Как раз перед свадьбой Дженни провела переговоры и заключила выгодное соглашение с газетой «Пост» о том, что она напишет серию острых интервью, путешествуя вокруг света. Это дало возможность им с Билли путешествовать, причем все расходы были оплачены. Ее портативная машинка была вся облеплена этикетками разных аэропортов, по ним можно было проследить весь их маршрут от Антверпена до Парижа, Мадрида, Афин, Медисон Сквер. И везде она брала интервью у президентов, рок-звезд и выдающихся персон, скрывающихся за рубежом от уплаты налогов.
Часто, когда наступал срок сдачи недельной порции материала, возникали напряженные ситуации. Потная, вся в слезах, сквозь зубы разговаривающая Дженни, тарабанящая на пишущей машинке в спальне какого-то иностранного отеля, не способствовала тому, чтобы Билли мог выспаться перед выступлениями в высшей школе. Безнадежно непунктуальная, Джении не могла внушить любовь к себе другим членам команды, так как из-за нее они всегда опаздывали на обеды и вечера. Билли был слишком одуревшим от любви, чтобы замечать это. Его лошади выступали хорошо. Мандрика, темно-коричневый ганноверец, преподнесенный в качестве свадебного подарка Людвигом фон Шелленбергом, отличился невероятно быстро и во всех упражнениях показал результаты не хуже, чем такая выдающаяся лошадь как Бал, теперь переименованный в Магги Мил Эл.
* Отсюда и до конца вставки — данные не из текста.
-- ==== Sys2Proof/Laws/Plans.lean ====
section
/-! SUPPORT. Due processing of the reach queue, the place of a plan index, and the slots after a vote. -/

namespace Sys2Proof.Machine

/-- Due processing removes the due entries, and each origin takes the release of its entry removed last (R91). -/
theorem dueEntries_spec (ssc : Nat) (q : List ReachEntry) (os : Tab OriginLive 4) :
    (dueEntries ssc q os).2 = q.dropWhile (fun e => decide (e.due ≤ ssc))
      ∧ ∀ n,
          (dueEntries ssc q os).1.get n
            = match ((q.takeWhile fun e => decide (e.due ≤ ssc)).filter fun e => decide (e.origin = n)).getLast? with
              | some e => { os.get n with arriving := e.release }
              | none => os.get n := by
  induction q generalizing os with
  | nil => exact ⟨rfl, fun n => rfl⟩
  | cons x rest ih =>
    unfold dueEntries
    by_cases h : x.due ≤ ssc
    · obtain ⟨h1, h2⟩ := ih (os.set x.origin { os.get x.origin with arriving := x.release })
      refine ⟨by simp [h, h1], fun n => ?_⟩
      simp only [h, if_true]
      rw [h2 n]
      simp only [List.takeWhile_cons, h, decide_true, if_true]
      by_cases hn : x.origin = n
      · subst hn
        simp only [List.filter_cons, decide_true, if_true, List.getLast?_cons]
        cases hh : (List.filter (fun e => decide (e.origin = x.origin))
            (List.takeWhile (fun e => decide (e.due ≤ ssc)) rest)).getLast? with
        | none => simp [Tab.get_set_self]
        | some e => simp [Tab.get_set_self]
      · rw [Tab.get_set_ne _ _ (fun e => hn e.symm)]
        simp only [List.filter_cons, hn, decide_false, Bool.false_eq_true, if_false]
    · simp [h]

/-- A plan index inside the plan is found at a step and a cadence of it (R112). -/
theorem locate_spec (l : List Nat) (i a : Nat) (h : a < l.sum) :
    ∃ k, (locate l i a).1 = i + k ∧ k < l.length ∧ (locate l i a).2 < l[k]!
      ∧ (l.take k).sum + (locate l i a).2 = a := by
  induction l generalizing i a with
  | nil => simp at h
  | cons d rest ih =>
    unfold locate
    by_cases hd : a < d
    · exact ⟨0, by simp [hd]⟩
    · obtain ⟨k, h1, h2, h3, h4⟩ := ih (i + 1) (a - d) (by simp at h; omega)
      refine ⟨k + 1, ?_, ?_, ?_, ?_⟩
      · simp [hd, h1]; omega
      · simp; omega
      · simpa [hd] using h3
      · simp [hd]; omega

/-- A vote changes no slot (R46). -/
theorem vote_slots (a b : Bool) (s : State) : (vote a b s).meas.slots = s.meas.slots := by
  unfold vote; dsimp only; repeat' split
  all_goals first | rfl | simp [formVotes]

theorem voteTouched_slots (l : List SlotNo) (s : State) : (voteTouched l s).meas.slots = s.meas.slots := vote_slots _ _ _

theorem voteTouched_nil (s : State) : voteTouched [] s = s := by simp [voteTouched, vote]

end Sys2Proof.Machine
end

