/-- R121: one evaluation without a rise keeps the stage or lets it fall by one, below its fall level and after the dwell. -/
theorem fallTest_stage (hw : Nat) (s : State) :
    (fallTest hw s).mode.stage = s.mode.stage
      ∨ ((fallTest hw s).mode.stage = s.mode.stage.below ∧ belowFall s.mgmt.active.t10 hw s.mode.stage = true
          ∧ flagIn .stageFall (fallTest hw s).report.flags = true
          ∧ ∃ d, s.mode.dwellStart = some d ∧ s.mgmt.active.t10.fallDwell ≤ s.clock.ssc - d) := by
  by_cases low : belowFall s.mgmt.active.t10 hw s.mode.stage = true
  · cases start : s.mode.dwellStart with
    | none => exact .inl (by rw [fallTest_starts low start])
    | some d =>
      rw [fallTest_dwelt low start]
      split
      · next ended =>
        obtain ⟨stage, flag, -⟩ := fallStage_falls hw s
        exact .inr ⟨stage, low, flag, d, rfl, ended⟩
      · exact .inl rfl
  · exact .inl (by rw [fallTest_notLow low])

/-- R125: outside INITIAL a fresh headwater leaves the entry of Table 7-3. -/
theorem evaluateStage_governed (hw : Nat) (table : ModeByTable s) (governed : s.mode.effective ≠ .initial) :
    (evaluateStage hw s).mode.effective ≠ .initial
      ∧ (evaluateStage hw s).mode.effective
          = effectiveMode (evaluateStage hw s).mode.requested (evaluateStage hw s).mode.stage := by
  have still : (evaluateStage hw s).mode.effective ≠ .initial := mt (evaluateStage_initial hw s).1 governed
  exact ⟨still, (evaluateStage_byTable hw table).resolve_left still⟩

end

/-- Settles O24: a rise is `evaluateStage_rises`; without one the stage goes by the cases of the fall test, where the low of
the statement is `belowFall` (`belowFall_iff`). -/
theorem freshHeadwaterMovesStage : Obligations.FreshHeadwaterMovesStage := by
  unfold Obligations.FreshHeadwaterMovesStage
  intro hw s table p t reached threshold low
  have low_iff (st : Stage) : low st ↔ belowFall p hw st = true := (belowFall_iff p hw st).symm
  refine ⟨evaluateStage_rises, fun noRise => ?_, ⟨rfl, rfl, rfl⟩, rfl, ⟨rfl, rfl, rfl⟩, evaluateStage_governed hw table,
    evaluateStage_byTable hw table, (evaluateStage_initial hw s).2, evaluateStage_requested hw s, evaluateStage_duty hw s⟩
  have tested : t = fallTest hw s := evaluateStage_noRise noRise
  simp only [low_iff, tested]
  refine ⟨fallTest_stage hw s, fun notLow => ?_, fun isLow absent => ?_, fun d isLow present ended => ?_,
    fun d isLow present running => ?_⟩
  · rw [fallTest_notLow notLow]
    exact ⟨rfl, rfl⟩
  · rw [fallTest_starts isLow absent]
    exact ⟨rfl, rfl⟩
  · obtain ⟨stage, flag, dwell⟩ := fallStage_falls hw s
    rw [fallTest_dwelt isLow present, if_pos ended]
    exact ⟨stage, flag, fun again => dwell.trans (if_pos again), fun clear => dwell.trans (if_neg clear)⟩
  · rw [fallTest_dwelt isLow present, if_neg (Nat.not_le.2 running)]

/-! ### MODE_REQUEST by its operand byte (R125 to R127) -/

section
variable {s : State} {b : Byte} {m : ReqMode}

theorem readMode_eq_none (not1 : b ≠ 1) (not2 : b ≠ 2) (not3 : b ≠ 3) : readMode b = none := by
  rw [readMode, if_neg not1, if_neg not2, if_neg not3]

/-- R127: the byte that asks for a mode is the code of that mode. -/
theorem readMode_eq_some (named : (b = 1 ∧ m = .schedule) ∨ (b = 2 ∧ m = .passThrough) ∨ (b = 3 ∧ m = .hold)) :
    readMode b = some m ∧ m.toMode.code = b := by
  obtain ⟨rfl, rfl⟩ | ⟨rfl, rfl⟩ | ⟨rfl, rfl⟩ := named <;> exact ⟨rfl, rfl⟩

theorem requestMode_badValue (unread : readMode b = none) : requestMode [b] s = (⟨.badValue, modeData s⟩, s) := by
  rw [requestMode, unread]

theorem requestMode_noPlan (read : readMode b = some .schedule) (empty : s.mgmt.active.plan.count = 0) :
    requestMode [b] s = (⟨.noPlan, modeData s⟩, s) := by
  simp [requestMode, read, empty]

theorem requestMode_sets (read : readMode b = some m) (plan : m = .schedule → s.mgmt.active.plan.count ≠ 0) :
    requestMode [b] s = (⟨.ok, modeData (setRequested m s)⟩, setRequested m s) := by
  simp only [requestMode, read]
  exact if_neg fun ⟨schedule, empty⟩ => plan schedule empty

/-- R125: the effective mode for a requested mode, in the state of a mode record. -/
def ModeRecord.effectiveFor (r : ModeRecord) (m : ReqMode) : Mode :=
  if r.effective = .initial then .initial else effectiveMode m r.stage

/-- The state with a requested mode and its effective mode, before DEMOTED. -/
def withRequested (m : ReqMode) (s : State) : State :=
  { s with mode := { s.mode with requested := m, effective := s.mode.effectiveFor m } }

/-- R125, R126: another requested mode, its effective mode, and DEMOTED where the two then differ outside INITIAL. -/
theorem setRequested_other (other : m ≠ s.mode.requested) :
    setRequested m s
      = if s.mode.effectiveFor m ≠ .initial ∧ s.mode.effectiveFor m ≠ m.toMode then raise .demoted (withRequested m s)
        else withRequested m s := by
  rw [setRequested, if_neg other.symm, recomputeMode]
  by_cases initial : s.mode.effective = .initial
  · have stays : s.mode.effectiveFor m = .initial := if_pos initial
    rw [if_pos initial, if_neg fun demoted => demoted.1 stays, withRequested, stays, ← initial]
  · have entry : s.mode.effectiveFor m = effectiveMode m s.mode.stage := if_neg initial
    rw [if_neg initial, withRequested, entry]
    simp only [raiseIf, ModeRecord.demoted, decide_eq_true_eq]

/-- R127: the modes that an OK response carries. -/
theorem modeData_setRequested (other : m ≠ s.mode.requested) :
    modeData (setRequested m s) = [m.toMode.code, (s.mode.effectiveFor m).code] := by
  rw [setRequested_other other]
  split <;> simp [modeData, withRequested]

end

/-- R127: a MODE_REQUEST that is taken answers what `requestMode` answers. -/
theorem exec_modeRequest {q : Requester} {b : Byte} {s t : State} {r : Reply} (takeable : Takeable q 1 s)
    (acts : requestMode [b] s = (r, t)) : exec (.modeRequest q [b]) s = .next (closeEvent (respond q r t)) := by
  have taken : exec (.modeRequest q [b]) s
      = .next (takeRingEvent (receiveRequest q 1 fun s => takeRequest q 1 (modeData s) (requestMode [b]) s) s) := rfl
  rw [taken, receiveRequest_takeable takeable, takeRequest_takeable takeable, acts]

/-- Settles O38: the request is taken as it is (`exec_modeRequest`), and acts by its byte, the plan and the mode requested before. -/
theorem modeRequestEffect : Obligations.ModeRequestEffect := by
  unfold Obligations.ModeRequestEffect
  intro q b s takeable now
  refine ⟨fun not1 not2 not3 => exec_modeRequest takeable (requestMode_badValue (readMode_eq_none not1 not2 not3)),
    fun schedule empty => exec_modeRequest takeable (requestMode_noPlan (schedule ▸ rfl) empty), ⟨rfl, rfl, rfl⟩, rfl,
    fun m named plan => ?_⟩
  obtain ⟨read, code⟩ := readMode_eq_some named
  have taken := exec_modeRequest takeable (requestMode_sets read plan)
  refine ⟨fun same => ?_, fun other => ?_⟩
  · rw [setRequested, if_pos same.symm] at taken
    exact taken
  · rw [modeData_setRequested other, setRequested_other other, code] at taken
    exact taken

end Sys2Proof.Machine

/-! The Ring Port's invariant (R140 to R143): a frame of kind ORDER in the response/report queue breaks it, and with none there every step
keeps it. Also that every command answers a next state. -/

namespace Sys2Proof.Machine
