/-- R128: one `write` of one agent and one `read` of the other on one buffer, in any interleaving of their micro-steps
that runs both to their ends, give the buffers, the results and the error slots of the two whole operations in one of
the two orders. -/
def Obligations.WriteAndReadLinearise : Prop :=
  ∀ (s t : State) (b : BufId) (a : Agent) (v : Byte) (order : List Agent), Good s → Idle s →
    Host.Core.run Sys2Proof.core (order.length + 2)
        { s with agenda := .start (.rbWrite a b v) :: .start (.rbRead (otherAgent a) b) :: order.map .advance }
      = .next t →
    t.main = none → t.irq = [] →
    ∃ u w,
      ((exec (.rbWrite a b v) s = .next u ∧ exec (.rbRead (otherAgent a) b) u = .next w)
        ∨ (exec (.rbRead (otherAgent a) b) s = .next u ∧ exec (.rbWrite a b v) u = .next w))
      ∧ t.rings = w.rings ∧ t.accepted = w.accepted ∧ t.delivered = w.delivered ∧ t.errSlot = w.errSlot
      ∧ ∀ a', t.repliesTo a' = w.repliesTo a'

/-- R120, R200, R201: the meaning of every operation is its micro-steps run with nothing between them: where exec
answers a next state, starting the operation and advancing its agent often enough reaches that very state. For a message
that is held, it is the state in which it is held, which is the model's choice (log 19). -/
def Obligations.MeaningIsItsMicroSteps : Prop :=
  ∀ (i : Instr) (s t : State), s.agenda = [] → exec i s = .next t →
    ∃ k, Host.Core.run Sys2Proof.core (k + 1)
      { s with agenda := .start i :: List.replicate k (.advance (issuer i)) } = .next t
end

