/-- What the two have come to when both have ended is what they come to in one of their orders. -/
theorem linearised_of_stages {o : Bool} {y : Option Byte} {slots : Memory} {hd tl : Nat}
    (hws : WriteStage (s.cap b) (s.ring b) v (Taken (.done y)) (.done o) slots hd)
    (hrs : ReadStage (s.cap b) (s.ring b) v (Stored (.done o)) (.done y) tl) :
    Linearised s a b v ⟨slots, hd, tl⟩ (acceptedBy v (.done o) (s.accepted.get b))
      (deliveredBy (.done y) (s.delivered.get b)) (.status (if o then .overflow else .ok))
      (y.elim (.statusByte .underflow 0#8) fun x => .statusByte .ok x) := by
  have hhw := (State.wf_iff.1 hgood.1).1
  have hring := hhw.ring b
  obtain ⟨-, hh, ht⟩ := Ring.wf_iff.1 hring
  have hcap := hhw.two_le_cap b
  have hwr : Ready s (.rbWrite a b v) := ⟨hgood.1, rfl, hinit, mayBegin_of_free _ hmain hirq, by simp [hclaim1]⟩
  obtain ⟨r', hclaim', hclaim''⟩ := claimRoles_swap hclaim1 hclaim2
  have hrr : Ready s (.rbRead (otherAgent a) b) :=
    ⟨hgood.1, rfl, hinit, mayBegin_of_free _ hmain hirq, by simp [hclaim']⟩
  have hthenRead : ∀ {u}, exec (.rbWrite a b v) s = .next u → Ready u (.rbRead (otherAgent a) b) ∧ u.cap = s.cap :=
    fun hu => hwr.after hgood hmain hirq hu (by simp) rfl fun r hr => by
      cases hclaim1.symm.trans hr
      simp [hclaim2]
  have hthenWrite : ∀ {u}, exec (.rbRead (otherAgent a) b) s = .next u → Ready u (.rbWrite a b v) ∧ u.cap = s.cap :=
    fun hu => hrr.after hgood hmain hirq hu (by simp) rfl fun r hr => by
      cases hclaim'.symm.trans hr
      exact hclaim''
  have hresident (he : (s.ring b).empty = false) :
      oldestByte (s.ring b) v = Memory.read (s.ring b).slots (s.ring b).tail :=
    if_neg (by simp [he])
  cases hws with
  | overflowed hfull =>
    cases hrs with
    | underflowed hempty =>
      -- a buffer of capacity 2 or more is not both full and empty
      have h1 := (Ring.full_iff_count hh ht).1 hfull
      have h2 := (Ring.empty_iff_count hh ht).1 hempty
      omega
    | taken hbyte hx =>
      have hempty : (s.ring b).empty = false := hbyte.resolve_right (by simp [Stored])
      obtain ⟨u, hu, hwrite⟩ := exec_rbWrite_overflows hwr hfull
      obtain ⟨w, hw, hboth⟩ := hwrite.then_takes (hthenRead hu) hempty ((hresident hempty).symm.trans hx)
      exact ⟨u, w, .inl ⟨hu, hw⟩, hboth⟩
  | stored hroom hs =>
    cases hrs with
    | underflowed hempty =>
      have hfull : (s.ring b).full (s.cap b) = false := hroom.resolve_right (by simp [Taken])
      obtain ⟨u, hu, hread⟩ := exec_rbRead_underflows hrr hempty
      obtain ⟨w, hw, hboth⟩ := hread.then_stores (hthenWrite hu) hfull hs
      exact ⟨u, w, .inr ⟨hu, hw⟩, hboth⟩
    | taken hbyte hx =>
      cases hfull : (s.ring b).full (s.cap b) with
      | false =>
        -- the `write` finds room first, and the `read` then a byte
        have hbyte' := (read_tail_eq_oldestByte (.stored hroom hs) hbyte).trans hx
        obtain ⟨u, hu, hwrite⟩ := exec_rbWrite_stores hwr hfull hs
        obtain ⟨w, hw, hboth⟩ := hwrite.then_takes (hthenRead hu) (Ring.empty_publish hfull) hbyte'
        exact ⟨u, w, .inl ⟨hu, hw⟩, hboth⟩
      | true =>
        -- a full buffer has a byte, and the `read` makes room
        have hempty : (s.ring b).empty = false := by
          rw [Bool.eq_false_iff, ne_eq, Ring.empty_iff_count hh ht, (Ring.full_iff_count hh ht).1 hfull]
          omega
        obtain ⟨u, hu, hread⟩ := exec_rbRead_takes hrr hempty ((hresident hempty).symm.trans hx)
        obtain ⟨w, hw, hboth⟩ := hread.then_stores (hthenWrite hu) (Ring.full_release hring hempty) hs
        exact ⟨u, w, .inr ⟨hu, hw⟩, hboth⟩

end Orders

/-- Where neither agent is in an operation any more, the `write` and the `read` have ended. -/
theorem Crossing.ended {wr : Progress WriteAt Bool} {rd : Progress ReadAt (Option Byte)}
    (h : Crossing s t a b v wr rd) (hfree : ∀ a', t.opsOf a' = []) : ∃ o y, wr = .done o ∧ rd = .done y := by
  have hwriter := h.writer.symm.trans (hfree a)
  have hreader := h.reader.symm.trans (hfree (otherAgent a))
  cases wr with
  | going pos => cases hwriter
  | done o =>
    cases rd with
    | going pos => cases hreader
    | done y => exact ⟨o, y, rfl, rfl⟩

/-- Settles O59: an overflow is the whole `write` first and an underflow the whole `read` first; where both succeed, a full
buffer was read first and any other one can have been written first. -/
theorem writeAndReadLinearise : Obligations.WriteAndReadLinearise := by
  unfold Obligations.WriteAndReadLinearise
  intro s t b a v order hgood hidle hrun hm hi
  obtain ⟨hmain, hirq, -⟩ := hidle
  have hwf := (State.wf_iff.1 hgood.1).1.params
  obtain ⟨hinit, r1, r2, t2, hclaim1, hclaim2, hcross, hagenda, hrun'⟩ :=
    crossing_of_starts hwf (opsOf_eq_nil hmain hirq) (mayBegin_of_free _ hmain hirq) hrun
  obtain ⟨wr, rd, hend⟩ := hcross.run hgood.1 hagenda hrun'
  obtain ⟨o, y, rfl, rfl⟩ := hend.ended (opsOf_eq_nil hm hi)
  obtain ⟨slots, hd, tl, hrings, hws, hrs⟩ := hend.buffer
  obtain ⟨u, w, horder, hw⟩ := linearised_of_stages hgood hmain hirq hinit hclaim1 hclaim2 hws hrs
  have ht : BothEnded s t a b ⟨slots, hd, tl⟩ _ _ _ _ :=
    ⟨hrings, hend.accepted, hend.delivered, hend.written, hend.read⟩
  exact ⟨u, w, horder, ht.agree hw⟩

end

end Sys2Proof.Machine
end

section
/-! PROOFS. The serial client's two invariants as step lemmas (41_seriallink.md R145, R146). A byte that is put into `tx` is
followed by A1, and `onTransmitReady` disarms only while `tx` is empty. -/

namespace Sys2Proof.Machine

/-- Settles O55: this order is the one that the runs of O58 keep, one case of a step at a time. -/
theorem stepKeepsTransmitOrder : Obligations.StepKeepsTransmitOrder := by
  unfold Obligations.StepKeepsTransmitOrder
  intro s t hgood htests ho h
  obtain ⟨s', ⟨_, _, _, _, rfl⟩, hst⟩ := step_next_cases h
  exact stepCase_txOrderOk hst hgood htests ho

/-- No byte waits in `tx`, or the interrupt that takes it out is armed. -/
def State.TxServed (s : State) : Prop := s.isEmpty .tx = true ∨ s.txArmed = true

section Served

variable {s t : State}

/-- While nothing fills `tx`, it stays served unless the interrupt is disarmed with a byte in it. -/
theorem LevelsMove.txServed {wr rd : Option BufId} (h : LevelsMove wr rd s t) (hwr : wr ≠ some .tx)
    (harm : s.txArmed = true → t.TxServed) (hs : s.TxServed) : t.TxServed :=
  hs.elim (fun he => .inl (h.empty .tx hwr he)) harm

/-! ## Operations that do not fill `tx` -/

/-- `onTransmitReady` disarms only at X4, where `tx` is still empty. -/
theorem microTxrdy_armed {pos : TxAt} {p : Progress TxAt Unit} (htest : s.testsHold (.slTxrdy pos) = true)
    (h : microTxrdy s pos = .ok (t, p)) (harm : s.txArmed = true) : t.TxServed := by
  obtain ⟨-, rfl, -⟩ | ⟨q, r, -, hr, -⟩ | ⟨v, -, rfl, -⟩ | ⟨rfl, rfl, -⟩ := microTxrdy_ok h
  · exact .inr harm
  · exact .inr (((microRead_writes (sc := .ring .tx) rfl hr).sameTransmitter (by simp)).1.trans harm)
  · exact .inr harm
  · exact .inl htest

theorem microStep_txServed {a : Agent} {x : Activity} {x' : Option Activity} (hx : x.uses .write ≠ some .tx)
    (htest : s.testsHold x = true) (hlev : LevelsMove (x.uses .write) (x.uses .read) s t)
    (h : microStep s a x = .ok (t, x')) (hs : s.TxServed) : t.TxServed := by
  refine hlev.txServed hx (fun harm => ?_) hs
  by_cases hsc : x.scope = .link .tx
  · cases x with
    | slTxrdy pos =>
      simp only [microStep] at h
      split at h <;> cases h
      all_goals exact microTxrdy_armed htest (by assumption) harm
    | slEnqb | slEnqm => exact absurd rfl hx
    | _ => cases hsc
  · exact .inr (((microStep_writes h).sameTransmitter hsc).1.trans harm)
Билли это имя не очень нравилось. Но за 50000 фунтов в год, которые платил ему Кевин Кали, можно было потерпеть. В любом случае в конюшне он оставался все тем же Балом.
В первый год семейной жизни Дженни и Билли были чрезвычайно богаты. Зарплата Дженни плюс оплата газетой всех дорожных расходов плюс деньги за постоянные победы Билли плюс спонсорство Кевина – все это в сумме составляло около 100000 фунтов в год. И хотя Билли всегда закупал напитки для Руперта и отдавал Хелене свои выиграши на ведение хозяйства (если, конечно, эти деньги не тратились на то, чтобы отпраздновать победу), все счета за газ, электричество, телефон и отопление в Пенскомбе неизменно доставались Руперту.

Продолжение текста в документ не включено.